(Dataset extract Opens)

/-! ## The observation ports -/

/-- Settles O47. -/
theorem statusPortShowsTheState : Obligations.StatusPortShowsTheState := by
  intro s
  unfold State.statusPort
  have bits : ∀ (flags : BitVec 3) (prog : BitVec 2) (power : BitVec 1),
      let port := 0#2 ++ flags ++ prog ++ power
      port.getLsbD 0 = power.getLsbD 0 ∧ port.extractLsb' 1 2 = prog ∧ port.getLsbD 3 = flags.getLsbD 0
        ∧ port.getLsbD 4 = flags.getLsbD 1 ∧ port.getLsbD 5 = flags.getLsbD 2 ∧ port.extractLsb' 6 2 = 0#2 := by decide
  obtain ⟨h0, hprog, h3, h4, h5, h6⟩ := bits s.errFlags (progBits s.progState) (powerBit s.powerState)
  refine ⟨?_, hprog, h3, h4, h5, h6, rfl⟩
  rw [h0]
  cases s.powerState <;> decide

/-! ## Reset -/

/-- The reset input leaves the state after reset, but for the environment's fields. -/
theorem step_reset {s : State} {rest : List Turn} (h : s.turns = .reset :: rest) :
    step s = .next { State.resetOf s.cfg with
      turns := rest, reads := s.reads, accessOks := s.accessOks, draws := s.draws } := by
  simp only [step, State.nextTurn_cons s .reset rest h, State.applyReset]

/-- Settles O50. -/
theorem resetValues : Obligations.ResetValues := by
  refine ⟨fun _ => rfl, rfl, ?_⟩
  rintro s r rest (rfl | ⟨hturns, hstep⟩)
  · exact ⟨rfl, rfl, rfl, rfl, rfl, rfl, rfl, rfl, rfl, rfl, rfl, rfl, rfl, rfl, rfl⟩
  · rw [step_reset hturns] at hstep
    cases hstep
    exact ⟨rfl, rfl, rfl, rfl, rfl, rfl, rfl, rfl, rfl, rfl, rfl, rfl, rfl, rfl, rfl⟩

end Sys2Proof

/-! PROOFS. The order of turns and the access history: 20_memory.md rules R56, R57 and R60. -/

namespace Sys2Proof.Machine

/-- Where the state fixes no turn, the free events come, each as a turn of E, and then a step of S (rule R60). -/
theorem State.nextTurn_free {s : State} (h : s.turns = []) :
    s.nextTurn.1 :: s.nextTurn.2.turns = (Config.freeEvents s.draws).map Turn.event ++ [Turn.sequencer] := by
  unfold State.nextTurn
  rw [h]
  cases Config.freeEvents s.draws with
  | nil => rfl
  | cons w ws => rfl

end Sys2Proof.Machine

namespace Sys2Proof

open Sys2Proof.Machine Sys2Proof.Claims

/-- Settles O6. The list of events is what the free draw answers. -/
theorem eventsStandBetweenSequencerSteps : Obligations.EventsStandBetweenSequencerSteps := by
  refine fun s => ⟨State.nextTurn_cons s, fun h => ⟨_, State.nextTurn_free h⟩, ?_⟩
  obtain ⟨ts, n, e⟩ := State.nextTurn_changes s
  rw [e]

/-! ## The history over one instruction -/

/-- The history is the same, or longer at its end by one access that the configuration of `s` allows. -/
def HistoryExtended (s t : State) : Prop :=
  t.history = s.history ∨ ∃ a, t.history = s.history ++ [a] ∧ accessAllowed s.cfg.par a

section
variable (s : State)

/-- A failed access is not in the history (log entry 8). -/
theorem historyExtended_failedAccess {onFail : State → State}
    (hfail : onFail = State.retryAfterFail ∨ onFail = State.abandonAfterFail) :
    HistoryExtended s (onFail s.drawOk.2) := by
  obtain ⟨oks, n, e⟩ := State.drawOk_changes s
  rw [e]
  rcases hfail with rfl | rfl <;> exact .inl rfl

theorem historyExtended_rtcWriteThen {off b : Byte} (next : BitVec 5) {onFail : State → State}
    (hallowed : accessAllowed s.cfg.par (.rtcWrite off b))
    (hfail : onFail = State.retryAfterFail ∨ onFail = State.abandonAfterFail) :
    HistoryExtended s (s.rtcWriteThen off b next onFail) := by
  rcases State.rtcWriteThen_cases s off b next onFail with ⟨-, e⟩ | ⟨-, e⟩ <;> rw [e]
  · obtain ⟨oks, n, hdraw⟩ := State.drawOk_changes s
    rw [hdraw]
    exact .inr ⟨_, rfl, hallowed⟩
  · exact historyExtended_failedAccess s hfail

(Dataset extract Closes)

### Work instruction
Search the data above for the string "unfold". Report every line where it is found.

### Solved problem
  unfold State.statusPort
  unfold State.nextTurn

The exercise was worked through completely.